While a deal with the Pasadena stadium is not complete, a potential USC lease agreement is on the agenda for a Dec. 6 meeting of the Rose Bowl Operating Co. The school's two-year lease with the Coliseum expires after Saturday's game.

Some insiders have dismissed USC's talks with the Rose Bowl as a negotiating ploy, saying it's highly unlikely the school would ever leave a stadium that's practically part of its campus. But others point to the number of teams that have left the Coliseum over the years and say USC is likely to uproot if there's no significant progress with the commission.

"We've been a loyal, faithful tenant of the Coliseum for 80 years, and our goal is to continue playing in the Coliseum for another 80 years," said Todd R. Dickey, USC's senior vice president for administration. "But in order to do that, the Coliseum has to be improved. It needs to be repaired and restored. And we've offered to make those improvements, not just to hand the money over to the Coliseum Commission, but for the university to actually operate the facility."

That offer: A minimum of $100 million over 10 years toward the stadium's repair and restoration. As part of the deal, the school would be in charge of running the venue.

The commission has repeatedly rejected that proposal, although it did comply with a request USC made in September for a new two-year lease, an agreement that has not been signed.

"As far as we're concerned, they asked us for two years and the commission gave it to them," said Pat Lynch, the Coliseum's general manager. "If they asked us for five years, we'd give them five. If they asked us for 10, we'd give them 10. We can't read their minds."

USC officials say those are simply long-term leases, at six games a year, not improvements to the facility or a master lease.

The future of the Coliseum's relationship with USC will be the central focus of the commission's monthly meeting next Wednesday.

"We certainly hope they don't leave, and we don't know what we've done here other than reject the entirety of their master-lease proposal," Lynch said. "We, as a group, told them what our concerns were. Here's our plan. Here's what we want to do. We recognize there's a way to get that done."

The commission's major concern: Turning over the keys to a historic landmark that some believe still has the potential to generate millions of revenue in major international soccer games and naming rights.

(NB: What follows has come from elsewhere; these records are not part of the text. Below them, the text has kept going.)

-- ==== Sys2Proof/Machine/ServiceState.lean ====
section
/-! DEFINITION. State of the alarm points and groups, the Hopper Bell, the Granary and the clock (chapters 10 to 13). -/

namespace Sys2Proof.Machine

/-- The alarm states (Table 10.4). -/
inductive AlState where
  | normal | actUnack | actAck | rtnUnack
  deriving DecidableEq, Repr

/-- The code of Table 10.4. -/
def AlState.code : AlState → Nat
  | .normal => 0 | .actUnack => 1 | .actAck => 2 | .rtnUnack => 3

/-- The state a code of Table 10.4 names. -/
def AlState.ofCode : Nat → AlState
  | 1 => .actUnack | 2 => .actAck | 3 => .rtnUnack | _ => .normal

/-- RANK of Table 10.4. -/
def AlState.rank : AlState → Nat
  | .normal => 1 | .actUnack => 4 | .actAck => 3 | .rtnUnack => 2

/-- The unacknowledged states. -/
def AlState.unack : AlState → Bool
  | .actUnack => true | .rtnUnack => true | _ => false

/-- The states of an active alarm. -/
def AlState.act : AlState → Bool
  | .actUnack => true | .actAck => true | _ => false

/-- One alarm point as the fabric runs it (Tables 10.11, 10.12). -/
structure PtRun where
  blocked : Bool
  /-- SHELVE_LEFT, minutes, kept through every event (R326). -/
  shelveLeft : Nat
  /-- Kept through every event (R327). -/
  inhibited : Bool
  /-- SUPPRESS as the last sweep showed it. -/
  suppress : Nat
  priority : Nat
  state : AlState
  active : Bool
  inputBad : Bool
  frozen : Bool
  paused : Bool
  timing : Bool
  raiseSeq : Nat
  epoch : Nat
  /-- The condition before its delays. -/
  cond : Bool
  /-- Count of the running delay, ms. -/
  delay : Nat
  /-- Start time of the first sweep since which the block input has been false. -/
  blockFalse : Option Micros
  /-- RATE samples, latest first. -/
  samples : List Rat
  input : Word32
  inputQ : Nat
  tChange : Micros
  /-- Raises since manufacture. -/
  raises : Nat
  /-- Start time of the sweep of the latest raise. -/
  raisedAt : Micros
  /-- A commit has changed the setup and the delays restart at the next sweep (R319). -/
  restart : Bool
  /-- Start time of the sweep in which this point was last worked on. -/
  sweptAt : Micros
  deriving DecidableEq, Repr

/-- A point of KIND OFF that never raised. -/
def PtRun.initial : PtRun where
  blocked := false
  shelveLeft := 0
  inhibited := false
  suppress := 0
  priority := 0
  state := .normal
  active := false
  inputBad := false
  frozen := false
  paused := false
  timing := false
  raiseSeq := 0
  epoch := 0
  cond := false
  delay := 0
  blockFalse := none
  samples := []
  input := f32NaN
  inputQ := 0
  tChange := 0
  raises := 0
  raisedAt := 0
  restart := false
  sweptAt := 0

/-- A group entry (Table 11.1). -/
structure GrpEntry where
  state : AlState
  priority : Nat
  unackPrio : Nat
  inputBad : Bool
  frozen : Bool
  suppressed : Bool
  empty : Bool
  activeCount : Nat
  unackCount : Nat
  raises : Nat
  epoch : Nat
  suppCount : Nat
  deriving DecidableEq, Repr

/-- A group without children. -/
def GrpEntry.initial : GrpEntry := ⟨.normal, 0, 0, false, false, false, true, 0, 0, 0, 0, 0⟩

/-- What the sweep has to apply to one point, in the order taken (R323, R326, R327, R341). -/
inductive PtOp where
  | ack (raiseSeq : Nat)
  | shelve (minutes : Nat)
  | inhibit (on : Bool)
  | grpAck (minPrio : Nat) (tSeen : Nat)
  deriving DecidableEq, Repr

/-- A record on its way into the intake (R37): no SEQ yet. -/
structure Submission where
  code : Nat
  time : Micros
  payload : List Byte
  deriving DecidableEq, Repr

/-- A sweep result not yet flipped (R29): its flip time, the groups it formed, its records and the replies that wait for it.
Points stand in `AlarmSt.pts`. -/
structure AlarmNext where
  flip : Micros
  grps : Tbl GrpEntry
  recs : List Submission
  replies : List (Ticket × Nat × List Byte)
  deriving DecidableEq, Repr

/-- A command on its way into the points of a sweep (R323, R341); those left in a frozen point wait (R332). -/
structure SweepCmd where
  op : PtOp
  /-- The point, or the group, that the command names. -/
  target : Nat
  /-- Points still to be worked on. -/
  points : List Nat
  /-- Points acknowledged. -/
  count : Nat
  status : Nat
  /-- ORIGIN of Table 12.3. -/
  origin : Nat
  ticket : Option Ticket
  deriving DecidableEq, Repr

/-- The alarm evaluation fabric (chapters 10 and 11). -/
structure AlarmSt where
  pts : Tbl PtRun
  grps : Tbl GrpEntry
  /-- The alarm region as flipped last. -/
  imgPts : Tbl PtRun
  imgGrps : Tbl GrpEntry
  next : Option AlarmNext
  /-- Points frozen for a phased change (R510). -/
  frozen : List Nat
  /-- Physical time at which the freeze began, less the time spent in HOLD. -/
  frozenAt : Micros
  /-- The freeze is to end at the first sweep at or after this node time. -/
  thawAt : Option Micros
  /-- The group tree in use while a phased change is applied: PARENT and ENABLE of the old configuration (R511). -/
  tree : Option Cfg
  waiting : List SweepCmd
  /-- Group acknowledgements from panels on their way to the fabric: the boundary that takes it, group, T_SEEN, slot. -/
  panelAcks : List (Micros × Nat × Nat × Nat)
  /-- Node time of the latest boundary at which the fabric had no power (R45). -/
  offAt : Micros
  /-- Start time of the sweep under way or last. -/
  sweepAt : Micros
  deriving DecidableEq, Repr

/-- No point configured. -/
def AlarmSt.initial : AlarmSt := ⟨[], [], [], [], none, [], 0, none, none, [], [], 0, 0⟩

/-- Escalation stages (R345). -/
inductive Stage where
  | idle | stage1 | stage2 | attend | stage3
  deriving DecidableEq, Repr

/-- The stage code (R345). -/
def Stage.code : Stage → Nat
  | .idle => 0 | .stage1 => 1 | .stage2 => 2 | .attend => 3 | .stage3 => 4

/-- The stage a code names. -/
def Stage.ofCode : Nat → Stage
  | 1 => .stage1 | 2 => .stage2 | 3 => .attend | 4 => .stage3 | _ => .idle

/-- Dead-man states (Table 11.5). -/
inductive DmState where
  | off | armed | prewarn | expired
  deriving DecidableEq, Repr

/-- The code of Table 11.5. -/
def DmState.code : DmState → Nat
  | .off => 0 | .armed => 1 | .prewarn => 2 | .expired => 3

/-- The dead-man state a code names. -/
def DmState.ofCode : Nat → DmState
  | 1 => .armed | 2 => .prewarn | 3 => .expired | _ => .off

/-- The panel keys (Table 11.10). -/
inductive Key where
  | ack | silence | accept | dmOn | dmReset | dmOff | manned | unmanned
  deriving DecidableEq, Repr

/-- The key a code of Table 11.10 names. -/
def Key.ofCode : Nat → Option Key
  | 1 => some .ack | 2 => some .silence | 3 => some .accept | 4 => some .dmOn | 5 => some .dmReset
  | 6 => some .dmOff | 7 => some .manned | 8 => some .unmanned | _ => none

/-- A key event noted and not yet taken (R356). -/
structure KeyEvent where
  eventNo : Nat
  key : Key
  view : Nat
  deriving DecidableEq, Repr

/-- One panel slot's running state (R354 to R356). -/
structure PanelRun where
  /-- Failed polls in a row on each bus. -/
  failA : Nat
  failB : Nat
  /-- Passed polls in a row on each bus. -/
  okA : Nat
  okB : Nat
  missing : Bool
  /-- EVENT_NO of the last key noted, none before the first. -/
  noted : Option Nat
  keyTaken : Nat
  keyResult : Nat
  silenced : Bool
  /-- RAISES of the panel's group at the last tick. -/
  raises : Nat
  key : Option KeyEvent
  deriving DecidableEq, Repr

/-- A panel slot that has answered nothing. -/
def PanelRun.initial : PanelRun := ⟨0, 0, 0, 0, false, none, 0, 0, false, 0, none⟩

/-- A STATUS frame waiting for its reply on one bus: slot, SEQ, physical time of its end. -/
structure PanelWait where
  slot : Nat
  seq : Nat
  sentAt : Micros
  deriving DecidableEq, Repr

/-- The Hopper Bell (R342 to R357). -/
structure BellSt where
  stage : Stage
  /-- Watch mode UNMANNED, nonvolatile. -/
  unmanned : Bool
  dm : DmState
  /-- DM_LEFT, ticks of 100 ms. -/
  dmLeft : Nat
  duty : Nat
  called : Nat
  /-- The duty engineer the roster named at the last tick with trusted time. -/
  rosterDuty : Nat
  /-- The stage timer, ticks of 100 ms left, none where none runs. -/
  timer : Option Nat
  /-- States of the system alarms (Table 11.3). -/
  sys : Tbl AlState
  /-- The same in the service region, as of its latest flip (R340, R342). -/
  sysImage : Tbl AlState
  /-- Node time of each system alarm's raise. -/
  sysRaised : Tbl Nat
  /-- A system alarm that counts as a call has raised since the last tick. -/
  sysCall : Bool
  /-- DEAD_MAN has raised since the last tick. -/
  dmRaised : Bool
  /-- CALL_GROUP and its RAISES at the last tick. -/
  prevGroup : Nat
  prevRaises : Nat
  overrideEng : Nat
  overrideUntil : Option Nat
  panels : Tbl PanelRun
  waitA : Option PanelWait
  waitB : Option PanelWait
  /-- Physical time of the end of the last frame on each bus (R354). -/
  busEndA : Micros
  busEndB : Micros
  nextA : Nat
  nextB : Nat
  seqA : Nat
  seqB : Nat
  /-- Physical time of the last state message to the peer (R357). -/
  syncAt : Micros
  /-- Node time of the last tick. -/
  tickAt : Micros
  /-- The last state received from the duty unit and its physical time of arrival. -/
  peerAt : Micros
  deriving DecidableEq, Repr

/-- The Hopper Bell before HB_ENABLE is first set. -/
def BellSt.initial : BellSt where
  stage := .idle
  unmanned := false
  dm := .off
  dmLeft := 0
  duty := 255
  called := 255
  rosterDuty := 255
  timer := none
  sys := []
  sysImage := []
  sysRaised := []
  sysCall := false
  dmRaised := false
  prevGroup := 0
  prevRaises := 0
  overrideEng := 255
  overrideUntil := none
  panels := []
  waitA := none
  waitB := none
  busEndA := 0
  busEndB := 0
  nextA := 0
  nextB := 0
  seqA := 0
  seqB := 0
  syncAt := 0
  tickAt := 0
  peerAt := 0

/-- A Granary record without its LEN and COMMIT words, which follow from it (Table 12.2). -/
structure GrnRec where
  code : Nat
  seq : Nat
  time : Micros
  payload : List Byte
  deriving DecidableEq, Repr

/-- The submission ports of the intake (R37). -/
inductive GrnPort where
  | control | data | management | toll
  deriving DecidableEq, Repr

/-- PORT of the LOSS record (Table 12.3). -/
def GrnPort.code : GrnPort → Nat
  | .control => 0 | .data => 1 | .management => 2 | .toll => 3

/-- One intake port: records waiting, and the refused counts by event code. -/
structure PortRun where
  queue : List Submission
  refused : Tbl Nat
  deriving DecidableEq, Repr

/-- A token bucket (R368), with the millisecond of node time of its last refill, and the flood of its code (R369). -/
structure Bucket where
  tokens : Rat
  at_ : Nat
  flood : Bool
  suppressed : Nat
  tFirst : Micros
  tLast : Micros
  /-- Physical time of the flood's beginning or of its last SUMMARY. -/
  since : Micros
  deriving DecidableEq, Repr

/-- One sector of the store (R359). -/
structure Sector where
  /-- The 32 bytes of Table 12.1 as its opening programmed them, empty where the sector is erased. -/
  header : List Byte
  erases : Nat
  /-- The unbroken run of valid records. -/
  records : List GrnRec
  /-- Bytes used, header and closed pages included. -/
  used : Nat
  deriving DecidableEq, Repr

/-- A sector that has never been opened. -/
def Sector.initial : Sector := ⟨[], 0, [], 0⟩

/-- A freeze of the store (R373). -/
structure Freeze where
  holder : Nat
  oldest : Nat
  newest : Nat
  /-- Physical times of its beginning and of the last renewal of its lease. -/
  began : Micros
  lease : Micros
  deriving DecidableEq, Repr

/-- The Granary (chapter 12). -/
structure GranarySt where
  ports : Tbl PortRun
  /-- Staged records, oldest first, each with the physical time of its staging. -/
  staged : List (Micros × GrnRec)
  /-- Staged records, the oldest, that a body pass has programmed whole and no commit pass yet (R362). -/
  bodies : Nat
  /-- Bytes of the staged record after those that a full page already holds. -/
  carry : Nat
  stagedPeak : Nat
  sectors : Tbl Sector
  /-- The sector records go into. -/
  sector : Nat
  openings : Nat
  /-- Physical time at which a sector was last opened, while the one after it is yet to be erased. -/
  eraseDue : Option Micros
  nextSeq : Nat
  buckets : Tbl Bucket
  freeze : Option Freeze
  charged : Nat
  eraseTotal : Nat
  maxErases : Nat
  restraint : Bool
  suppressed : Nat
  lost : Nat
  torn : Nat
  /-- Physical time of the last WEAR record. -/
  wearAt : Micros
  /-- The staging of a withdrawal is yet to be written (R60). -/
  urgent : Bool
  /-- Recovery has not yet run since the reset (R376). -/
  recovering : Bool
  /-- The next SEQ since the reset comes from the store, not from backup RAM (R377). -/
  fromStore : Bool
  /-- Records, each with its port, that a node held in cold reset submits once it is released (R116). -/
  owed : List (Nat × Submission)
  deriving DecidableEq, Repr

/-- SOURCE of the clock (Table 13.1). -/
inductive ClkSource where
  | free | ring | time | host | millpond
  deriving DecidableEq, Repr

/-- The code of SOURCE. -/
def ClkSource.code : ClkSource → Nat
  | .free => 0 | .ring => 1 | .time => 2 | .host => 3 | .millpond => 4

/-- A session's read shadow (R388). -/
structure ClkShadow where
  session : Nat
  /-- Physical time at which the freeze began. -/
  began : Micros
  block : List Byte
  deriving DecidableEq, Repr

/-- A session's write staging (R389): bytes 0x20 to 0x37 of Table 13.1. -/
structure ClkStaging where
  session : Nat
  /-- Physical time of its first write. -/
  began : Micros
  fields : List Byte
  deriving DecidableEq, Repr

/-- A step of node time that waits for the next sweep boundary (R398). -/
structure StepPending where
  /-- Microseconds to add, a multiple of 10,000. -/
  amount : Int
  /-- Nanoseconds to slew after it. -/
  rest : Int
  /-- The step comes from an apply: OLD, NEW and SESSION of its record. -/
  apply : Option (Nat × Nat × Nat)
  deriving DecidableEq, Repr

/-- The clock, node time and backup RAM (chapter 13). -/
structure ClockSt where
  /-- The millpond clock, µs. -/
  clock : Nat
  rangeEnd : Bool
  oscStop : Bool
  lowBak : Bool
  /-- The hold that repeats its second, until node time reaches it again: LEAP_NOW (R401). -/
  leapEnd : Option Micros
  /-- FREE, RING, TIME or HOST; MILLPOND is formed at reading. -/
  source : ClkSource
  /-- Locked to TIME, and to RING. -/
  timeLock : Bool
  ringLock : Bool
  /-- TRUSTED as last recorded. -/
  trusted : Bool
  snap : Nat
  shadows : List ClkShadow
  staging : List ClkStaging
  /-- Sessions whose staging has lapsed and whose W_RESULT says so. -/
  lapsed : List Nat
  /-- W_RESULT by session, 1 where not listed. -/
  wResult : Tbl Nat
  /-- Nanoseconds still to be slewed. -/
  slew : Int
  /-- Nanoseconds slewed that do not yet make a microsecond of node time. -/
  frac : Int
  step : Option StepPending
  /-- PPS: node stamp of the last edge in ns, whether a sentence has labelled it, labelled edges in a row, the last label. -/
  ppsStamp : Option Int
  ppsAt : Micros
  ppsLabelled : Bool
  labelRun : Nat
  lastLabel : Nat
  /-- Physical time of the last labelled edge. -/
  labelAt : Micros
  /-- Physical time of the last synchronisation from the ring. -/
  ringAt : Micros
  ppsEdges : Nat
  senOk : Nat
  senBad : Nat
  steps : Nat
  /-- Last measured offset, ns. -/
  offset : Int
  /-- Backup RAM (Table 13.5): BR_MAGIC is good. -/
  brMagic : Bool
  /-- NEXT_SEQ_INV is the ones' complement of NEXT_SEQ. -/
  seqIntact : Bool
  nextSeq : Nat
  modeReq : Bool
  dmSaved : DmState
  leapAt : Nat
  lastLock : Nat
  user : List Byte
  deriving DecidableEq, Repr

There's also the element, some political observers have suggested, that commissioners would like to avoid making themselves superfluous.

Los Angeles Mayor Antonio Villaraigosa is "absolutely committed to keeping the Trojans in South Los Angeles," according to Matt Szabo, a mayoral press secretary.

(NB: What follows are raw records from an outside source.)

-- ==== Sys2Proof/Machine/Time.lean ====
section
/-! DEFINITION. The passing of time: physical time, node time, the clock, and the flips that fall due (R35, R43; log 10). -/

namespace Sys2Proof.Machine

/-- What is slewed in `dt` µs: at most 200 ppm towards the target (R398), a free amount within that (log 11); nothing while the data
plane is stalled (R385). -/
def slewPart (dt : Nat) (s : State) : Int × State :=
  if s.clk.slew = 0 || s.nd.dataStalled then (0, s)
  else
    let (k, s1) := s.draw
    let r : Nat := min (Config.freeNat k % (dt / 5 + 1)) s.clk.slew.natAbs
    (if s.clk.slew < 0 then -(r : Int) else r, s1)

/-- Node time after `dt` µs of physical time with `r` ns slewed. -/
def slewNode (dt : Nat) (r : Int) (s : State) : State :=
  let acc := s.clk.frac + r
  { s with node := ((s.node : Int) + dt + acc / 1000).toNat,
           clk := { s.clk with slew := s.clk.slew - r, frac := acc % 1000 } }

/-- The millpond clock after `dt` µs: slaved to node time while the logic domain is on, within ±50 ppm of physical time,
free within that, while it is off (R385; log 11). At the end of its range it stands still (R386). -/
def clockAfter (dt : Nat) (s : State) : State :=
  if s.clk.rangeEnd then s
  else if s.logicOn then { s with clk := { s.clk with clock := s.clk.clock + dt } }
  else
    let (k, s1) := s.draw
    let w := dt / 20000
    let d := Config.freeNat k % (2 * w + 1)
    { s1 with clk := { s1.clk with clock := s1.clk.clock + dt + d - w } }

/-- Physical time moved on by `dt` µs with `r` ns slewed. While the data plane is stalled the cycles run from the logic oscillator
(Table 1.6), whose count goes on here; while the logic domain is off node time stands still. The trace port sends 25
bytes each microsecond (R554). -/
def passTime (dt : Nat) (r : Int) (s : State) : State :=
  let s1 := if s.logicOn then slewNode dt r s else s
  let s2 := clockAfter dt s1
  { s2 with now := s2.now + dt, trace := { s2.trace with waiting := s2.trace.waiting - 25 * dt } }

/-- Physical time moved on by `dt` µs. -/
def elapse (dt : Nat) (s : State) : State :=
  if dt = 0 then s
  else
    let (r, s1) := slewPart dt s
    passTime dt r s1

/-- Physical time moved on until node time has advanced by `gap` µs, the slewing of that time included (R44). -/
def elapseTo (gap : Nat) (s : State) : State :=
  let (r, s1) := slewPart (gap - 2) s
  let ahead := (s1.clk.frac + r) / 1000
  passTime ((gap : Int) - ahead).toNat r s1

/-- CHANNEL records of a flip: channels whose SEQ changed (Table 19.5). -/
def traceChannels (old new : Tbl Result) (s : State) : State :=
  new.foldl (fun s (n, r) =>
    if (tget Result.initial old n).seq = r.seq then s else traceRec 0x21 (le 2 n ++ resultBytes r) s) s

/-- The number of entries that the next trace records show. -/
def changedCount {α : Type} (d : α) (enc : α → List Byte) (old new : Tbl α) : Nat :=
  (new.filter fun (k, v) => enc (tget d old k) != enc v).length

/-- The channel region flips with what the image write left (Table 1.2). -/
def flipChannel (s : State) : State :=
  match s.field.imageNext with
  | none => s
  | some (t, new, words) =>
    if s.node < t then s
    else
      let old := s.field.image
      let r := s.nd.regChannel.flipAt t
      let b := t / 10000 * 10000
      let held := if s.nd.regChannel.flip ≤ b then some (b, old, s.field.words) else s.field.atSweep
      let fl : FieldSt := { s.field with image := new, words := words, atSweep := held, imageNext := none }
      let s1 : State := { s with field := fl, nd := { s.nd with regChannel := r } }
      let k := (new.filter fun (n, x) => (tget Result.initial old n).seq != x.seq).length
      traceChannels old new (traceFlip 0 r k s1)

/-- POINT and GROUP records of a flip (Table 19.5). -/
def traceEntries {α : Type} (kind : Nat) (d : α) (enc : α → List Byte) (old new : Tbl α) (s : State) : State :=
  new.foldl (fun s (k, v) => if enc (tget d old k) == enc v then s else traceRec kind (le 2 k ++ enc v) s) s

/-- Records of a sweep submitted at its flip, stamped with their own times. -/
def submitAll (port : GrnPort) (rs : List Submission) (s : State) : State :=
  rs.foldl (fun s r => submitAt port r.code r.time r.payload s) s

/-- Replies that waited for the sweep. -/
def replyAll (rs : List (Ticket × Nat × List Byte)) (s : State) : State :=
  rs.foldl (fun s (tk, st, pl) => reply tk st pl s) s

/-- The alarm region flips with the sweep's result; its records are submitted and its replies go out (R29, Table 16.5). -/
def flipAlarm (s : State) : State :=
  match s.alarm.next with
  | none => s
  | some nx =>
    if s.node < nx.flip then s
    else
      let a := s.alarm
      let r := s.nd.regAlarm.flipAt nx.flip
      let s1 : State := { s with alarm := { a with imgPts := a.pts, grps := nx.grps, imgGrps := nx.grps, next := none },
                                 nd := { s.nd with regAlarm := r } }
      let n := changedCount PtRun.initial ptBytes a.imgPts a.pts + changedCount GrpEntry.initial grpBytes a.imgGrps nx.grps
      let s2 := traceFlip 1 r n s1
      let s3 := traceEntries 0x22 PtRun.initial ptBytes a.imgPts a.pts s2
      let s4 := traceEntries 0x23 GrpEntry.initial grpBytes a.imgGrps nx.grps s3
      replyAll nx.replies (submitAll .control nx.recs ((s4.count 3 1).peak 5 (1000 * (nx.flip - a.sweepAt))))

/-- A slot at a flip of the remote region: STALE when it has taken nothing in the last 4 cycles or the entry says so
(R420). -/
def agedSlot (r : RemoteSlot) : RemoteSlot :=
  let age := min 5 (r.age + 1)
  { r with age := age, stale := r.stale || decide (5 ≤ age) }

/-- The remote region flips with every DATA frame taken by then (R414, R420). -/
def flipRemote (s : State) : State :=
  match s.ponor.flipAt with
  | none => s
  | some t =>
    if s.node < t then s
    else
      let r := s.nd.regRemote.flipAt t
      let work := tmap RemoteSlot.initial (fun _ x => agedSlot x) s.ponor.work
      let b := t / 10000 * 10000
      let held := if s.nd.regRemote.flip ≤ b then some (b, s.ponor.slots) else s.ponor.atSweep
      let s1 : State := { s with ponor := { s.ponor with slots := work, work := work, flipAt := none, atSweep := held },
                                 nd := { s.nd with regRemote := r } }
      traceFlip 2 r (changedCount RemoteSlot.initial slotBytes s.ponor.slots work) s1

/-- The flips that have fallen due. -/
def dueFlips (s : State) : State := flipRemote (flipAlarm (flipChannel s))

/-- A command at physical time `t` begins: nothing sent yet, time moved on to `t` where `t` lies ahead, due flips done. -/
def State.begin (s : State) (t : Micros) : State :=
  dueFlips (elapse (t - s.now) { s with out := [] })

/-- A command at the next node time that is a multiple of `q`, other than `last`: node time stands exactly there (R43). -/
def State.beginAt (s : State) (q : Nat) (last : Option Micros) : State :=
  if !s.logicOn then { s with out := [] }
  else
    let t := nextStart s.node q last
    let s1 := elapseTo (t - s.node) { s with out := [] }
    dueFlips { s1 with node := t }

/-- The next control-cycle boundary (R43). -/
def State.beginCycle (s : State) : State :=
  let s1 := s.beginAt 1000 s.nd.cycleAt
  if s1.logicOn then s1.modNd fun d => { d with cycleAt := some s1.node } else s1

/-- The next ring cycle start (R43). -/
def State.beginRing (s : State) : State :=
  let s1 := s.beginAt 250 s.ponor.cycleAt
  if s1.logicOn then { s1 with ponor := { s1.ponor with cycleAt := some s1.node } } else s1

/-- A command packet's row: nothing comes of it while the logic domain is off or a cold reset holds the node (R116). -/
def runPacket (op : Nat) (rq : Request) (body : Rights → Ticket → List Byte → State → State) (s : State) : State :=
  let s1 := s.begin rq.t
  if s1.alive then runRequest op rq body s1 else s1

/-- What every meaning answers with. -/
abbrev Res := Host.Outcome State Fault Refusal

/-- A command whose own part answers at once (kind I): a status and a reply payload. -/
def answerNow (op : Nat) (rq : Request) (f : Ticket → List Byte → State → Nat × List Byte × State) (s : State) : Res :=
  .next (runPacket op rq (fun cls tk pl s => let (st, r, s') := f tk pl s; finish cls tk st r s') s)

/-- A request for the commit mailbox: written at once into an empty slot, otherwise it waits its turn (R36). -/
def postWork (w : MbxWork) (s : State) : State :=
  if s.host.mbx = .empty && s.host.mbxWait.isEmpty then { s with host := { s.host with mbx := .ready [w] } }
  else { s with host := { s.host with mbxWait := s.host.mbxWait ++ [w] } }

/-- A command that the mailbox carries (kind B): the owning chapter's refusal at once, or the request waits for its
boundary. -/
def answerMailbox (op : Nat) (rq : Request) (check : List Byte → State → Option Nat) (s : State) : Res :=
  .next (runPacket op rq (fun cls tk pl s =>
    match check pl s with
    | some st => finish cls tk st [] s
    | none => postWork (.command tk pl) s) s)

/-- A command without payload that reads the state. -/
def plainRead (f : State → List Byte) (_tk : Ticket) (pl : List Byte) (s : State) : Nat × List Byte × State :=
  if pl.isEmpty then (stDone, f s, s) else (stParam, [], s)

end Sys2Proof.Machine
end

"USC football is one of the most important economic engines in South L.A. and the mayor has no interest in seeing those jobs desert the city for Pasadena," Szabo said.

David Israel, a Coliseum commissioner, questioned the school's timing in raising the issue now, mere days before a pivotal game between USC and UCLA.

"I'm not going to engage in conversations in this and upstage the game," Israel said. "The players and the coaches and the students are what's important this week. I think bringing it up now is a terrible disservice to them."

So far, the crosstown rivals have been cooperative. They used to share the Coliseum, and USC received permission from UCLA before it opened negotiations with the Rose Bowl. Those discussions have now touched on specific issues such as locker rooms -- the Trojans would take over the locker room visitors now use, and pay for the construction of a third one -- as well as signage and stadium color schemes.

UCLA noted in a statement released late Tuesday that it was "willing to review any proposal regarding an additional tenant." It also noted that its current lease, which runs through 2023, protects its position as the primary tenant.

In the past, various neighborhood associations and preservationists have objected to proposed Rose Bowl renovations in the name of bringing the NFL to Pasadena. A measure on Pasadena's ballot last year allowing the NFL to enter a years-long contract with the Rose Bowl was defeated in a landslide, with 72% of voters opposing the initiative.

But City Manager Cynthia Kurtz said the notion of USC playing at the Rose Bowl would likely be well received by many Pasadena residents, although there have been no community discussions on the subject.